The game began with the 16 competitors split into four tribes by both relative age and gender. They were introduced to the concept of "Exile Island" with the promise of a hidden immunity idol located somewhere on it, while one person from the losing tribe at challenges would be sent to the island and given clues to look for it. After the first four days, the four tribes were merged by schoolyard pick with mixed genders into two tribes, Casaya and La Mina. On Casaya, a majority alliance consisting of Aras, Shane, Courtney, and Danielle was formed. Cirie was later integrated into the group thanks to her strong social bonds, particularly with Aras and Danielle. On La Mina, Terry was viewed as the tribe leader. Casaya generally proved the stronger tribe, and opted to send Terry from La Mina over to Exile Island multiple times, which gave him the opportunity to discover the hidden immunity idol.
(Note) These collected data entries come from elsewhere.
/-- ARRSET gives a counter its target and arms it, and the monitor compares at once; ARRWAIT ends with the count when
it has reached the target. FXFER queues its transfers to a package, and FATOM sends its request and leaves its
registers empty, when the selected lane acts, the handle names an endpoint and the context holds a port that reaches
it; an unnamed endpoint traps. The port that is chosen and the layout of the FATOM request's payload are the model's
choice (log entry 58). -/
def Obligations.FabricIssues : Prop :=
  ((∀ gd die a b s g p, let i : Instr := .arrset gd die a b
      let u := atIssue i s g p
      let off := scalarAt g a 0
      Issues i s g p → off % 8 = 0 → off + 8 ≤ scratchSize u g.block die → scratchPoison u g.block die off 8 = false →
      monitorRoom u g.block die off = true →
      exec i s = .next (goesOn i s g p (wake (monitor (setArrival u g.block die off
        { arrival u g.block die off with target := some (srcVal g p b 2 0), armed := true }) g.block die off none)))) ∧
    (∀ gd die sc d a s g p t, let i : Instr := .arrwait gd die sc d a
      let u := atIssue i s g p
      let off := scalarAt g a 0
      let n := natOfBytes (scratchRead u g.block die off 8) % 2 ^ 63
      Issues i s g p → off % 8 = 0 → off + 8 ≤ scratchSize u g.block die → scratchPoison u g.block die off 8 = false →
      (arrival u g.block die off).target = some t → t.toNat ≤ n →
      exec i s = .next (goesOn i s g p (updGroup
        (acquireOf u s.gid sc (relsAt u (scratchSpace u g.block die) off 8)) s.gid fun h =>
        writeDst h d 1 (actLanes g p i) fun _ => BitVec.ofNat 64 n))) ∧
    (∀ gd die sc d a s g p off x, let i : Instr := .arrwait gd die sc d a
      let u := atIssue i s g p
      issuing s = some (g, p) → p.await = some (.arrival die off (some x)) → actLanes g p i ≠ 0 →
      exec i s = .next (goesOn i s g p (updGroup
        (acquireOf u s.gid sc (relsAt u (scratchSpace u g.block die) off 8)) s.gid fun h =>
        writeDst h d 1 (actLanes g p i) fun _ => BitVec.ofNat 64 x.toNat))) ∧
    (∀ gd die a b s g p, let i : Instr := .arrset gd die a b
      let off := scalarAt g a 0
      Issues i s g p → off % 8 ≠ 0 →
      exec i s = .next (raises i s p (onceTrap (insOf i s g p) (.access 1 (BitVec.ofNat 64 off) 1)) (atIssue i s g p)))) ∧
  ((∀ gd ssp rcnt lane d a s g p e port slot, let i : Instr := .fxfer gd ssp rcnt lane d a
      let u := atIssue i s g p
      let ctx := ctxOf u g
      let segs : List PSeg := [⟨scalarAt g a 1, scalarAt g a 0, scalarAt g a 2 % 2 ^ 32⟩]
      let seq := (takeSeqs u ctx (transfersOf segs).length).1
      let v := (takeSeqs u ctx (transfersOf segs).length).2
      Issues i s g p → (actLanes g p i).getLsbD lane.toNat = true →
      endpointOf u ctx (scalarAt g a 2 / 2 ^ 32 % 2 ^ 16) = some e → fabricPort u ctx e.pkg.toNat = some port →
      endpointErr u g ssp (scalarAt g a 0) (scalarAt g a 2 % 2 ^ 32) .porterRead = none →
      (rcnt = true → scalarAt g a 3 % 8 = 0) → freeOpSlot u s.gid = some slot →
      dispatcherFull u (dieOf (insOf i s g p)) = false → transfersOf segs ≠ [] →
      exec i s = .next (goesOn i s g p (updGroup (setPartView
        { v with
          fresh := v.fresh + 1
          porterOps := tblPut v.porterOps v.fresh (newOp i s u g p slot .vm ssp segs none none
            (some ⟨e.pkg, e.ctx, e.die, if rcnt then some (scalarAt g a 3) else none, port⟩)) }
        (opView u g (dieOf (insOf i s g p)) v.fresh)) s.gid fun h => writeDst h d 1 (actLanes g p i) fun _ => ticketOf slot seq))) ∧
    (∀ gd op t lane d a s g p e port, let i : Instr := .fatom gd op t lane d a
      let u := atIssue i s g p
      let ctx := ctxOf u g
      let seq := (takeSeqs u ctx 1).1
      let v := (takeSeqs u ctx 1).2
      let w := produce v s.gid (dstKeys d 2 2) [] []
      let pk : Packet := { plainPacket w .fatomReq ctx e.pkg e.ctx seq (fatomPayload op t (sGet g (a.reg.toNat + 1))) with
        addr := sGet g a.reg.toNat }
      Issues i s g p → (actLanes g p i).getLsbD lane.toNat = true →
      endpointOf u ctx (scalarAt g a 2 / 2 ^ 32 % 2 ^ 16) = some e → fabricPort u ctx e.pkg.toNat = some port →
      sourcesOpen u ctx = true →
      exec i s = .next (goesOn i s g p (sendPacket
        { w with producers := tblUpd w.producers v.fresh fun x => { x with ready := false } }
        ctx port pk false none (.fatom s.gid v.fresh d.reg.toNat)))) ∧
    (∀ gd ssp rcnt lane d a s g p, let i : Instr := .fxfer gd ssp rcnt lane d a
      let u := atIssue i s g p
      Issues i s g p → (actLanes g p i).getLsbD lane.toNat = true →
      endpointOf u (ctxOf u g) (scalarAt g a 2 / 2 ^ 32 % 2 ^ 16) = none →
      exec i s = .next (raises i s p (trapAt p 6 0 (actLanes g p i)) u)))
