-- ==== Sys2Proof/Laws/State.lean ====
section
/-! SUPPORT. One lemma for each field that a named update of the state or of a group leaves, and what the updates do to
the field they change. -/

namespace Sys2Proof.Machine

/-! ### updGroup -/

@[simp] theorem updGroup_gid (s : State) (k : Nat) (f : Group → Group) : (updGroup s k f).gid = s.gid := rfl
@[simp] theorem updGroup_sp (s : State) (k : Nat) (f : Group → Group) : (updGroup s k f).sp = s.sp := rfl
@[simp] theorem updGroup_inst (s : State) (k : Nat) (f : Group → Group) : (updGroup s k f).inst = s.inst := rfl
@[simp] theorem updGroup_input (s : State) (k : Nat) (f : Group → Group) : (updGroup s k f).input = s.input := rfl
@[simp] theorem updGroup_agenda (s : State) (k : Nat) (f : Group → Group) : (updGroup s k f).agenda = s.agenda := rfl
@[simp] theorem updGroup_stalled (s : State) (k : Nat) (f : Group → Group) : (updGroup s k f).stalled = s.stalled := rfl
@[simp] theorem updGroup_fresh (s : State) (k : Nat) (f : Group → Group) : (updGroup s k f).fresh = s.fresh := rfl
@[simp] theorem updGroup_free (s : State) (k : Nat) (f : Group → Group) : (updGroup s k f).free = s.free := rfl
@[simp] theorem updGroup_clock (s : State) (k : Nat) (f : Group → Group) : (updGroup s k f).clock = s.clock := rfl
@[simp] theorem updGroup_mode (s : State) (k : Nat) (f : Group → Group) : (updGroup s k f).mode = s.mode := rfl
@[simp] theorem updGroup_gen (s : State) (k : Nat) (f : Group → Group) : (updGroup s k f).gen = s.gen := rfl
@[simp] theorem updGroup_busy (s : State) (k : Nat) (f : Group → Group) : (updGroup s k f).busy = s.busy := rfl
@[simp] theorem updGroup_secondTier (s : State) (k : Nat) (f : Group → Group) : (updGroup s k f).secondTier = s.secondTier := rfl
@[simp] theorem updGroup_mem (s : State) (k : Nat) (f : Group → Group) : (updGroup s k f).mem = s.mem := rfl
@[simp] theorem updGroup_poison (s : State) (k : Nat) (f : Group → Group) : (updGroup s k f).poison = s.poison := rfl
@[simp] theorem updGroup_rewritten (s : State) (k : Nat) (f : Group → Group) : (updGroup s k f).rewritten = s.rewritten := rfl
@[simp] theorem updGroup_owners (s : State) (k : Nat) (f : Group → Group) : (updGroup s k f).owners = s.owners := rfl
@[simp] theorem updGroup_gtroot (s : State) (k : Nat) (f : Group → Group) : (updGroup s k f).gtroot = s.gtroot := rfl
@[simp] theorem updGroup_tlb (s : State) (k : Nat) (f : Group → Group) : (updGroup s k f).tlb = s.tlb := rfl
@[simp] theorem updGroup_tables (s : State) (k : Nat) (f : Group → Group) : (updGroup s k f).tables = s.tables := rfl
@[simp] theorem updGroup_frames (s : State) (k : Nat) (f : Group → Group) : (updGroup s k f).frames = s.frames := rfl
@[simp] theorem updGroup_l1 (s : State) (k : Nat) (f : Group → Group) : (updGroup s k f).l1 = s.l1 := rfl
@[simp] theorem updGroup_parts (s : State) (k : Nat) (f : Group → Group) : (updGroup s k f).parts = s.parts := rfl
@[simp] theorem updGroup_sq (s : State) (k : Nat) (f : Group → Group) : (updGroup s k f).sq = s.sq := rfl
@[simp] theorem updGroup_late (s : State) (k : Nat) (f : Group → Group) : (updGroup s k f).late = s.late := rfl
@[simp] theorem updGroup_orphaned (s : State) (k : Nat) (f : Group → Group) : (updGroup s k f).orphaned = s.orphaned := rfl
@[simp] theorem updGroup_l2 (s : State) (k : Nat) (f : Group → Group) : (updGroup s k f).l2 = s.l2 := rfl
@[simp] theorem updGroup_sliceMts (s : State) (k : Nat) (f : Group → Group) : (updGroup s k f).sliceMts = s.sliceMts := rfl
@[simp] theorem updGroup_wb (s : State) (k : Nat) (f : Group → Group) : (updGroup s k f).wb = s.wb := rfl
@[simp] theorem updGroup_dir (s : State) (k : Nat) (f : Group → Group) : (updGroup s k f).dir = s.dir := rfl
@[simp] theorem updGroup_dirStatus (s : State) (k : Nat) (f : Group → Group) : (updGroup s k f).dirStatus = s.dirStatus := rfl
@[simp] theorem updGroup_rels (s : State) (k : Nat) (f : Group → Group) : (updGroup s k f).rels = s.rels := rfl
@[simp] theorem updGroup_written (s : State) (k : Nat) (f : Group → Group) : (updGroup s k f).written = s.written := rfl
@[simp] theorem updGroup_fetched (s : State) (k : Nat) (f : Group → Group) : (updGroup s k f).fetched = s.fetched := rfl
@[simp] theorem updGroup_ctxs (s : State) (k : Nat) (f : Group → Group) : (updGroup s k f).ctxs = s.ctxs := rfl
@[simp] theorem updGroup_quadHolder (s : State) (k : Nat) (f : Group → Group) : (updGroup s k f).quadHolder = s.quadHolder := rfl
@[simp] theorem updGroup_queueHolder (s : State) (k : Nat) (f : Group → Group) : (updGroup s k f).queueHolder = s.queueHolder := rfl
@[simp] theorem updGroup_portHolder (s : State) (k : Nat) (f : Group → Group) : (updGroup s k f).portHolder = s.portHolder := rfl
@[simp] theorem updGroup_queues (s : State) (k : Nat) (f : Group → Group) : (updGroup s k f).queues = s.queues := rfl
@[simp] theorem updGroup_grids (s : State) (k : Nat) (f : Group → Group) : (updGroup s k f).grids = s.grids := rfl
@[simp] theorem updGroup_slices (s : State) (k : Nat) (f : Group → Group) : (updGroup s k f).slices = s.slices := rfl
@[simp] theorem updGroup_blocks (s : State) (k : Nat) (f : Group → Group) : (updGroup s k f).blocks = s.blocks := rfl
@[simp] theorem updGroup_answers (s : State) (k : Nat) (f : Group → Group) : (updGroup s k f).answers = s.answers := rfl
@[simp] theorem updGroup_inns (s : State) (k : Nat) (f : Group → Group) : (updGroup s k f).inns = s.inns := rfl
@[simp] theorem updGroup_chunkQ (s : State) (k : Nat) (f : Group → Group) : (updGroup s k f).chunkQ = s.chunkQ := rfl
@[simp] theorem updGroup_boostTurn (s : State) (k : Nat) (f : Group → Group) : (updGroup s k f).boostTurn = s.boostTurn := rfl
@[simp] theorem updGroup_producers (s : State) (k : Nat) (f : Group → Group) : (updGroup s k f).producers = s.producers := rfl
@[simp] theorem updGroup_counters (s : State) (k : Nat) (f : Group → Group) : (updGroup s k f).counters = s.counters := rfl
@[simp] theorem updGroup_porterOps (s : State) (k : Nat) (f : Group → Group) : (updGroup s k f).porterOps = s.porterOps := rfl
@[simp] theorem updGroup_porters (s : State) (k : Nat) (f : Group → Group) : (updGroup s k f).porters = s.porters := rfl
@[simp] theorem updGroup_porterCtx (s : State) (k : Nat) (f : Group → Group) : (updGroup s k f).porterCtx = s.porterCtx := rfl
@[simp] theorem updGroup_heldRecs (s : State) (k : Nat) (f : Group → Group) : (updGroup s k f).heldRecs = s.heldRecs := rfl
@[simp] theorem updGroup_quads (s : State) (k : Nat) (f : Group → Group) : (updGroup s k f).quads = s.quads := rfl
@[simp] theorem updGroup_loft (s : State) (k : Nat) (f : Group → Group) : (updGroup s k f).loft = s.loft := rfl
@[simp] theorem updGroup_loftPoison (s : State) (k : Nat) (f : Group → Group) : (updGroup s k f).loftPoison = s.loftPoison := rfl
@[simp] theorem updGroup_windows (s : State) (k : Nat) (f : Group → Group) : (updGroup s k f).windows = s.windows := rfl
@[simp] theorem updGroup_ownPkg (s : State) (k : Nat) (f : Group → Group) : (updGroup s k f).ownPkg = s.ownPkg := rfl
@[simp] theorem updGroup_programs (s : State) (k : Nat) (f : Group → Group) : (updGroup s k f).programs = s.programs := rfl
@[simp] theorem updGroup_bindings (s : State) (k : Nat) (f : Group → Group) : (updGroup s k f).bindings = s.bindings := rfl
@[simp] theorem updGroup_slots (s : State) (k : Nat) (f : Group → Group) : (updGroup s k f).slots = s.slots := rfl
@[simp] theorem updGroup_instances (s : State) (k : Nat) (f : Group → Group) : (updGroup s k f).instances = s.instances := rfl
@[simp] theorem updGroup_keys (s : State) (k : Nat) (f : Group → Group) : (updGroup s k f).keys = s.keys := rfl
@[simp] theorem updGroup_flights (s : State) (k : Nat) (f : Group → Group) : (updGroup s k f).flights = s.flights := rfl
@[simp] theorem updGroup_wire (s : State) (k : Nat) (f : Group → Group) : (updGroup s k f).wire = s.wire := rfl
@[simp] theorem updGroup_answered (s : State) (k : Nat) (f : Group → Group) : (updGroup s k f).answered = s.answered := rfl
@[simp] theorem updGroup_routes (s : State) (k : Nat) (f : Group → Group) : (updGroup s k f).routes = s.routes := rfl
@[simp] theorem updGroup_breakout (s : State) (k : Nat) (f : Group → Group) : (updGroup s k f).breakout = s.breakout := rfl
@[simp] theorem updGroup_transit (s : State) (k : Nat) (f : Group → Group) : (updGroup s k f).transit = s.transit := rfl
@[simp] theorem updGroup_missing (s : State) (k : Nat) (f : Group → Group) : (updGroup s k f).missing = s.missing := rfl
@[simp] theorem updGroup_ios (s : State) (k : Nat) (f : Group → Group) : (updGroup s k f).ios = s.ios := rfl
@[simp] theorem updGroup_requests (s : State) (k : Nat) (f : Group → Group) : (updGroup s k f).requests = s.requests := rfl
@[simp] theorem updGroup_opReads (s : State) (k : Nat) (f : Group → Group) : (updGroup s k f).opReads = s.opReads := rfl
@[simp] theorem updGroup_remoteAtoms (s : State) (k : Nat) (f : Group → Group) : (updGroup s k f).remoteAtoms = s.remoteAtoms := rfl
@[simp] theorem updGroup_arrived (s : State) (k : Nat) (f : Group → Group) : (updGroup s k f).arrived = s.arrived := rfl
@[simp] theorem updGroup_bus (s : State) (k : Nat) (f : Group → Group) : (updGroup s k f).bus = s.bus := rfl
@[simp] theorem updGroup_heldAccess (s : State) (k : Nat) (f : Group → Group) : (updGroup s k f).heldAccess = s.heldAccess := rfl
@[simp] theorem updGroup_stage (s : State) (k : Nat) (f : Group → Group) : (updGroup s k f).stage = s.stage := rfl
@[simp] theorem updGroup_firmware (s : State) (k : Nat) (f : Group → Group) : (updGroup s k f).firmware = s.firmware := rfl
@[simp] theorem updGroup_reply (s : State) (k : Nat) (f : Group → Group) : (updGroup s k f).reply = s.reply := rfl
@[simp] theorem updGroup_numVfs (s : State) (k : Nat) (f : Group → Group) : (updGroup s k f).numVfs = s.numVfs := rfl
@[simp] theorem updGroup_vfs (s : State) (k : Nat) (f : Group → Group) : (updGroup s k f).vfs = s.vfs := rfl
@[simp] theorem updGroup_peerWin (s : State) (k : Nat) (f : Group → Group) : (updGroup s k f).peerWin = s.peerWin := rfl
@[simp] theorem updGroup_laneGroups (s : State) (k : Nat) (f : Group → Group) : (updGroup s k f).laneGroups = s.laneGroups := rfl
@[simp] theorem updGroup_linkDown (s : State) (k : Nat) (f : Group → Group) : (updGroup s k f).linkDown = s.linkDown := rfl
@[simp] theorem updGroup_newMode (s : State) (k : Nat) (f : Group → Group) : (updGroup s k f).newMode = s.newMode := rfl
Going into the merge, Casaya was up 6 members to 4. While Terry won several individual immunities, he did not use it or the hidden immunity idol to save his former La Mina tribe members, leaving him as the sole remaining La Mina member and a perceived immunity challenge threat by the former Casaya tribe. Bruce was evacuated due a medical emergency, leaving six players at the game. At this juncture, Cirie, who saw both Terry and Shane looking separately to take Courtney, a weaker player, into the final Tribal Council as an assurance to win the jury's favor, convinced Aras and Danielle to blindside the other three, and succeeded in achieving Courtney's elimination, followed by Shane's. At the final four vote, Aras won immunity and Terry possessed the hidden immunity idol. The vote came down a fire-making tiebreaker between Cirie and Danielle; Danielle ultimately prevailed. Danielle won the final immunity challenge and opted to take Aras to the final Tribal Council, eliminating Terry. The final jury saw both Aras and Danielle as capable players but ultimately voted Aras as the Sole Survivor, five votes to two.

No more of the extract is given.